Exercise objective
Give the number of lines in the entries below that hold "lstackOf", with no accompanying words.
--------------------------------
/-- Is a line below the copy pointer of a running evacuation of its stack? -/
def evacCopied (s : State) (line : Nat) : Option Nat :=
  match s.dram.evac with
  | some e => if lstackOf (line * 64) = e.lstack ∧ setOffset (line * 64) < e.ptr then some e.spare else none
  | none => none

/-- Store a line's bytes where its stack is, and on the spare too below the pointer of an evacuation (R112). A stack
lost without a spare keeps nothing (R85). A line of the buddy's pool goes to the copy of it. -/
def storeLine (line : Nat) (bs : List Byte) (s : State) : State :=
  if buddyLine line then { s with buddy := { s.buddy with mirror := { s.buddy.mirror with
    copy := smPut (line - buddyBase) ((bs.getD 67 0).toNat, bs.take 64) s.buddy.mirror.copy } } }
  else
    let ps := physStack s (lstackOf (line * 64))
    let s1 := if s.mram.deadStacks.contains ps then s else storeOn ps line bs s
    match evacCopied s line with
    | some sp => storeOn sp line bs s1
    | none => s1

/-- Write a line whole: data and tag with valid check bits. -/
def writeLine (line : Nat) (data : Bytes) (tag : Nat) (s : State) : State := storeLine line (encodeLine data tag) s

/-- The received codeword of a line; on a stack lost without a spare, one that decodes as uncorrectable (R79, R85). -/
def receivedLine (s : State) (line : Nat) : List Byte :=
  if buddyLine line then
    let c := (smFind? (line - buddyBase) s.buddy.mirror.copy).getD (0, [])
    codewordOf (encodeLine c.2 c.1)
  else
    let ps := physStack s (lstackOf (line * 64))
    if s.mram.deadStacks.contains ps then [1, 1] ++ List.replicate 66 0 else codewordOf (storedLine s ps line)

/-! ## Tags (Table 3-5) -/

def tagPoison (tag : Nat) : Bool := bitOf tag 7
def tagHstate (tag : Nat) : Nat := field tag 6 5
def tagHint (tag : Nat) : Nat := field tag 4 0
/-- A tag of its three fields. -/
def mkTag (poison : Bool) (hstate hint : Nat) : Nat := b2n poison * 128 + (hstate % 4) * 32 + hint % 32

/-- The data and tag of a line as a decode gives them, without write-back, logging or counting. -/
def peekLine (s : State) (line : Nat) : Option (Bytes × Nat) :=
  let w := receivedLine s line
  match rsDecode w with
  | .clean => some (w.take 64, (w.getD 64 0).toNat)
  | .corrected _ v => some (v.take 64, (v.getD 64 0).toNat)
  | .uncorrectable => none

/-- The tag the home acts on; that of a line whose decode is uncorrectable cannot be trusted, and counts as poisoned
and held by any host (R459). -/
def lineTag (s : State) (line : Nat) : Nat :=
  match peekLine s line with
  | some (_, t) => t
  | none => 0xFF

/-- A 256 MiB block's INIT bit; the metadata area counts as initialised (R105). -/
def blockInit (s : State) (pa : Nat) : Bool := if pa < metaBase then s.dram.init.getLsbD (pa >>> 28) else true

/-! ## Error log, row repair, stack replacement (R102-R113) -/

/-- The REQUESTER field (Table 4-4). -/
def requesterCode : Source → Nat
  | .host h => h % 4096
  | .tile t => 0x1000 + t % 4096
  | .endpoint e => 0x2000 + e % 4096
  | .bassoon => 0x3000
  | .scrub => 0x4000
  | .walker => 0x5000

/-- A 32-byte error log entry (Table 4-4). -/
def errorEntry (s : State) (cls pa symbol : Nat) (src : Source) : Bytes :=
  leBytes 8 s.ptime ++ leBytes 5 pa ++ leBytes 1 cls ++ leBytes 1 (lstackOf pa) ++
  leBytes 1 (physStack s (lstackOf pa)) ++ leBytes 1 (chanOf pa) ++ leBytes 1 (bankOf pa) ++
  leBytes 3 (rowOf pa % 2 ^ 18) ++ leBytes 2 (colOf pa % 1024) ++ leBytes 1 symbol ++
  leBytes 2 (requesterCode src) ++ zeros 6

/-- Log an error: into MEM_ERROR_LOG at MEM_ERROR_LOG_NEXT, and to Lovage with the DRAM_ERROR event (R104). -/
def logDramError (cls pa symbol : Nat) (src : Source) (s : State) : State :=
  let e := errorEntry s cls pa symbol src
  let n := obj s 0x3351 0
  raiseEvent 0x0021 e (setObj 0x3351 0 (n % 64 + 1) (setObj 0x3350 n (ofLe e) s))

/-- The spare a physical stack may be replaced by: its covering spare if free, else the second (Table 4-3). A stack
that is a spare itself has none. -/
def spareFor (s : State) (pstack : Nat) : Option Nat :=
  let st := obj s 0x3300 0
  let free (sp : Nat) : Bool :=
    (if sp = 28 then field st 7 0 else field st 15 8) == 0xFF && !s.mram.deadStacks.contains sp
  let first := if pstack < 16 || (decide (24 ≤ pstack) && decide (pstack < 28)) then 28 else 33
  if pstack = 28 || pstack = 33 then none
  else if free first then some first else if free (61 - first) then some (61 - first) else none

/-- Start the first replacement of a list that finds a spare; the stacks behind it wait, and those before it stay in
service (R111, R113). -/
def evacFirst : List Nat → State → State
  | [], s => { s with dram := { s.dram with evacWait := [] } }
  | l :: ls, s =>
    match spareFor s (physStack s l) with
    | some sp => { s with dram := { s.dram with evac := some { lstack := l, spare := sp, ptr := 0 }, evacWait := ls } }
    | none => evacFirst ls s

/-- Start the replacement of a logical stack: the copy begins (R112), or waits for a running one of another stack (R111);
with no spare free it does not take place (R113). -/
def evacStart (l : Nat) (s : State) : State :=
  match s.dram.evac with
  | some e => if e.lstack = l ∨ s.dram.evacWait.contains l = true then s
              else { s with dram := { s.dram with evacWait := s.dram.evacWait ++ [l] } }
  | none => evacFirst [l] s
--------------------------------
Written answer
5